→ **YOUR OBJECTIVE**:
Give again, word for word, every line below from the one that has "else c.setStrand e" through the one that has "x with queue", both included, and no others.

--- START ---

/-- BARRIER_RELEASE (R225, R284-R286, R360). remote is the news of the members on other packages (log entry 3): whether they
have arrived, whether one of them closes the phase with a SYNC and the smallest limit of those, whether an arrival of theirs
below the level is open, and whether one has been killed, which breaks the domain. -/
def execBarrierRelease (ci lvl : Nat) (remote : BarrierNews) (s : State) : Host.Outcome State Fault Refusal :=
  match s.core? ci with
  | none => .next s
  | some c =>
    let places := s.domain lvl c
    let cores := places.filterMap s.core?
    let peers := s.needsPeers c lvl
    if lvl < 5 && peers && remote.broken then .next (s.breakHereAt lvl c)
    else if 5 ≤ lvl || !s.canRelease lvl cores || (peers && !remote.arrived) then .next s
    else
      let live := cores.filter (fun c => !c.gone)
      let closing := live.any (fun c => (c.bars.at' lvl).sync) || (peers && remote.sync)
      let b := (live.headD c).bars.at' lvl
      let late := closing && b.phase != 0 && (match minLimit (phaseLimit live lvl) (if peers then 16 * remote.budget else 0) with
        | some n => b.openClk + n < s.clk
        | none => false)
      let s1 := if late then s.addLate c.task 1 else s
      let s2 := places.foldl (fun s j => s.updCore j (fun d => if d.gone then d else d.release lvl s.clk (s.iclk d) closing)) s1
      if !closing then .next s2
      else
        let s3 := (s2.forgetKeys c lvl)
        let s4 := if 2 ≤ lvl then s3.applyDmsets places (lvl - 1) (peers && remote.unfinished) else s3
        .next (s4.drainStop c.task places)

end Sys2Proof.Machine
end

--- END ---
--- START ---

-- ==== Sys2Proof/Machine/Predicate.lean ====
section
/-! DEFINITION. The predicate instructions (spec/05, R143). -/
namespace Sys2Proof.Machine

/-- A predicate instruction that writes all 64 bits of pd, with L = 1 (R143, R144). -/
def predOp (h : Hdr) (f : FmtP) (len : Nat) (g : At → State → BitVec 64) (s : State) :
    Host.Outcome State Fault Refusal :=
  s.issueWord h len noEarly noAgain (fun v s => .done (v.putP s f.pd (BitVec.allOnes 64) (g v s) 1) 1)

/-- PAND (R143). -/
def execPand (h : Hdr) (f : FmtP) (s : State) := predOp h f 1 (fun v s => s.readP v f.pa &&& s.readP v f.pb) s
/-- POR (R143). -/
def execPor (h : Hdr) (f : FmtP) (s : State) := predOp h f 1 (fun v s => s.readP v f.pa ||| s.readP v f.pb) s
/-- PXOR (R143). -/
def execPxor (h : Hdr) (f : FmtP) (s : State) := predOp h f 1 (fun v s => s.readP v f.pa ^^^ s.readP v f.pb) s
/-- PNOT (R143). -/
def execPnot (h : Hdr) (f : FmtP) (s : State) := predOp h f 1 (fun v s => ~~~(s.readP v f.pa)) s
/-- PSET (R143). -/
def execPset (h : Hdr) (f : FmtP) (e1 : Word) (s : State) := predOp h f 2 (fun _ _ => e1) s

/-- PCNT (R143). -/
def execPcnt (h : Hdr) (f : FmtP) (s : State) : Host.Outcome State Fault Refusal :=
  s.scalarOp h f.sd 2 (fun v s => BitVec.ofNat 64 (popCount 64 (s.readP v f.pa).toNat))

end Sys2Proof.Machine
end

--- END ---
--- START ---

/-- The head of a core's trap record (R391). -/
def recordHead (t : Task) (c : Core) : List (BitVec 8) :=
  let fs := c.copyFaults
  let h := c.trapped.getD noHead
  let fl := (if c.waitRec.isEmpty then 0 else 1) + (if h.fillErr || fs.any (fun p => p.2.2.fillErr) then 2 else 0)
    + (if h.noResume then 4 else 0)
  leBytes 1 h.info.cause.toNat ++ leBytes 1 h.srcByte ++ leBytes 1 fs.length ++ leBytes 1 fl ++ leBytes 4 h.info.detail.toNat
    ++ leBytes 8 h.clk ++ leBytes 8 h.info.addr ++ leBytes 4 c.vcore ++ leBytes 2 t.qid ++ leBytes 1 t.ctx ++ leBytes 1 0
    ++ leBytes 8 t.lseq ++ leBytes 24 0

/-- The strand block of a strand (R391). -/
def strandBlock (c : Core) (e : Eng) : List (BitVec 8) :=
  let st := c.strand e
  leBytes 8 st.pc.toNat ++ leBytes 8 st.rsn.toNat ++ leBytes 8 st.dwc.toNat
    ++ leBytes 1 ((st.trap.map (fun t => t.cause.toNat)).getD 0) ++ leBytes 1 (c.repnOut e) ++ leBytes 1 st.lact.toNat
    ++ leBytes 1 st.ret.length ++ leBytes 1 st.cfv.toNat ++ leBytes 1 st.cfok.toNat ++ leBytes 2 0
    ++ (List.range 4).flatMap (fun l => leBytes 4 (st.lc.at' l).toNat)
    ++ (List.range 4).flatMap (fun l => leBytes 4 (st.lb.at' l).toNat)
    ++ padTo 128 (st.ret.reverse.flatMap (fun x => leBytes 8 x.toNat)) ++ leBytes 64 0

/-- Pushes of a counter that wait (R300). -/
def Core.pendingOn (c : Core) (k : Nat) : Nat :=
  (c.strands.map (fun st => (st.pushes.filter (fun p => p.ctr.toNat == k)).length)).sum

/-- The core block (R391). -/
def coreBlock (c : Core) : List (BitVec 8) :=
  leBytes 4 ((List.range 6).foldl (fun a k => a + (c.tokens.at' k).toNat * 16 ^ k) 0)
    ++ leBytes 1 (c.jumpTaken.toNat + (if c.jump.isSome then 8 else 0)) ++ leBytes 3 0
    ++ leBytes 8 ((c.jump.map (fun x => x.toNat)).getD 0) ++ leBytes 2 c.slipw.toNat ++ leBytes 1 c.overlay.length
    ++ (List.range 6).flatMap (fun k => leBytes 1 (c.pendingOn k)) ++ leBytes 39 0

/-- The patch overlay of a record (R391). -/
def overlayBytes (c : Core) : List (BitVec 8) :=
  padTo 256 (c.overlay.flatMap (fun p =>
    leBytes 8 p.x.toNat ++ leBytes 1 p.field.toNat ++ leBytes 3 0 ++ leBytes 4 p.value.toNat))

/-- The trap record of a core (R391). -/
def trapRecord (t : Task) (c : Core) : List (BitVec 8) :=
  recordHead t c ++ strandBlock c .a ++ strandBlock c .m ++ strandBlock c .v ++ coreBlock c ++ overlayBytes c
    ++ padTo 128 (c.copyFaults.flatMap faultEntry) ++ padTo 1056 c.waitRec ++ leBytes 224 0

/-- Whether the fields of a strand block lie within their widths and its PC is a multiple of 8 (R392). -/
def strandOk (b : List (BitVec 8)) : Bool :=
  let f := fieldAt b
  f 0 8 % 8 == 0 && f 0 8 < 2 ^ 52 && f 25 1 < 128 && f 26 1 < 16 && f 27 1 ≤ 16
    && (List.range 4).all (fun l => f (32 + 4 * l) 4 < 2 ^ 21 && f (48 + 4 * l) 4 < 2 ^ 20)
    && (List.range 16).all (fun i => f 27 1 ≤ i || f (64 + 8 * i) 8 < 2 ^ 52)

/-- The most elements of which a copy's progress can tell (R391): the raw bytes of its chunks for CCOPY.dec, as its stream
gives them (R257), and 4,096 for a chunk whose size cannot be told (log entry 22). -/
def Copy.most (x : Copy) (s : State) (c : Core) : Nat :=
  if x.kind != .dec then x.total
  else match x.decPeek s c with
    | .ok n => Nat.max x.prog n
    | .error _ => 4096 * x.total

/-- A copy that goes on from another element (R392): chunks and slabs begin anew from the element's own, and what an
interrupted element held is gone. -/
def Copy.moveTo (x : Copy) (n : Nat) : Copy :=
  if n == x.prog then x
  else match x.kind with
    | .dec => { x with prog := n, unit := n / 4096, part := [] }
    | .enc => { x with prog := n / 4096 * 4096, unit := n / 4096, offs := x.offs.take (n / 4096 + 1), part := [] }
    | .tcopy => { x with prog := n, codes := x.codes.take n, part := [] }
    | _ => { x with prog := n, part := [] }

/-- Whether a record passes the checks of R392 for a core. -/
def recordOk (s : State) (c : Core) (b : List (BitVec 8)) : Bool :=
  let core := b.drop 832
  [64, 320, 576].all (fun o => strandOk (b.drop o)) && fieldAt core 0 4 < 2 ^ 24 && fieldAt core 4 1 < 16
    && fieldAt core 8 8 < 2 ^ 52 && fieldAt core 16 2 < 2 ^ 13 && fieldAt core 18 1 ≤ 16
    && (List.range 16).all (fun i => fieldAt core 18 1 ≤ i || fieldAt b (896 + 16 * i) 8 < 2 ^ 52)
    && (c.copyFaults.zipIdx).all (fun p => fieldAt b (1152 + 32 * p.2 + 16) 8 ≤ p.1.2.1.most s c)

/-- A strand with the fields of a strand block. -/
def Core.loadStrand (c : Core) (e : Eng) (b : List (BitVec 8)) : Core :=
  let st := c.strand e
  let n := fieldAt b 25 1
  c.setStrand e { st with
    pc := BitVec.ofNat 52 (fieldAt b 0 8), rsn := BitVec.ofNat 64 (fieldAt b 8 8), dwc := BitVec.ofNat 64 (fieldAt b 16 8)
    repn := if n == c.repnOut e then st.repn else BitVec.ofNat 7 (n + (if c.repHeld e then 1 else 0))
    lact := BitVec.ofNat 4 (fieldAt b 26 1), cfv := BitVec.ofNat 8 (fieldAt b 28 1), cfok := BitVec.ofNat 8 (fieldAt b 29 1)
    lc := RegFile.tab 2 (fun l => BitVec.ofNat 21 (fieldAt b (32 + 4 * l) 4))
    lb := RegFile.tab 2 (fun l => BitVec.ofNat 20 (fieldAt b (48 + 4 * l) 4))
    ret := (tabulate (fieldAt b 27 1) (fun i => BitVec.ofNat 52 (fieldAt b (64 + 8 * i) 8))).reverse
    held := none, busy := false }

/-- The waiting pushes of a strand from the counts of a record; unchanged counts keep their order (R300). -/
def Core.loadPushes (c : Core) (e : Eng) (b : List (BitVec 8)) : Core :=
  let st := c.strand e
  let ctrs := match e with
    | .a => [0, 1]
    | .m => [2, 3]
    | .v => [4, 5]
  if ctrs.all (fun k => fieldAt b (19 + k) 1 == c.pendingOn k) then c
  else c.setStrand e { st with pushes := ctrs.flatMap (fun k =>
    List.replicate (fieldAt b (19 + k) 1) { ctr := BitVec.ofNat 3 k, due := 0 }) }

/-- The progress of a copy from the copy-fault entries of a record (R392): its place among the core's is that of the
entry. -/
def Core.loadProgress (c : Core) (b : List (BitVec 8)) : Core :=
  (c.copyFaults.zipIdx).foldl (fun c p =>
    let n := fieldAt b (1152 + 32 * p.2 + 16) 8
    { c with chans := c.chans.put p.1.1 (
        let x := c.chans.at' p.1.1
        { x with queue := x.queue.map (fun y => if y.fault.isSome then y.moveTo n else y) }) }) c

--- END ---

→ **TASK ANSWER**:
  else c.setStrand e { st with pushes := ctrs.flatMap (fun k =>
    List.replicate (fieldAt b (19 + k) 1) { ctr := BitVec.ofNat 3 k, due := 0 }) }

/-- The progress of a copy from the copy-fault entries of a record (R392): its place among the core's is that of the
entry. -/
def Core.loadProgress (c : Core) (b : List (BitVec 8)) : Core :=
  (c.copyFaults.zipIdx).foldl (fun c p =>
    let n := fieldAt b (1152 + 32 * p.2 + 16) 8
    { c with chans := c.chans.put p.1.1 (
        let x := c.chans.at' p.1.1
        { x with queue := x.queue.map (fun y => if y.fault.isSome then y.moveTo n else y) }) }) c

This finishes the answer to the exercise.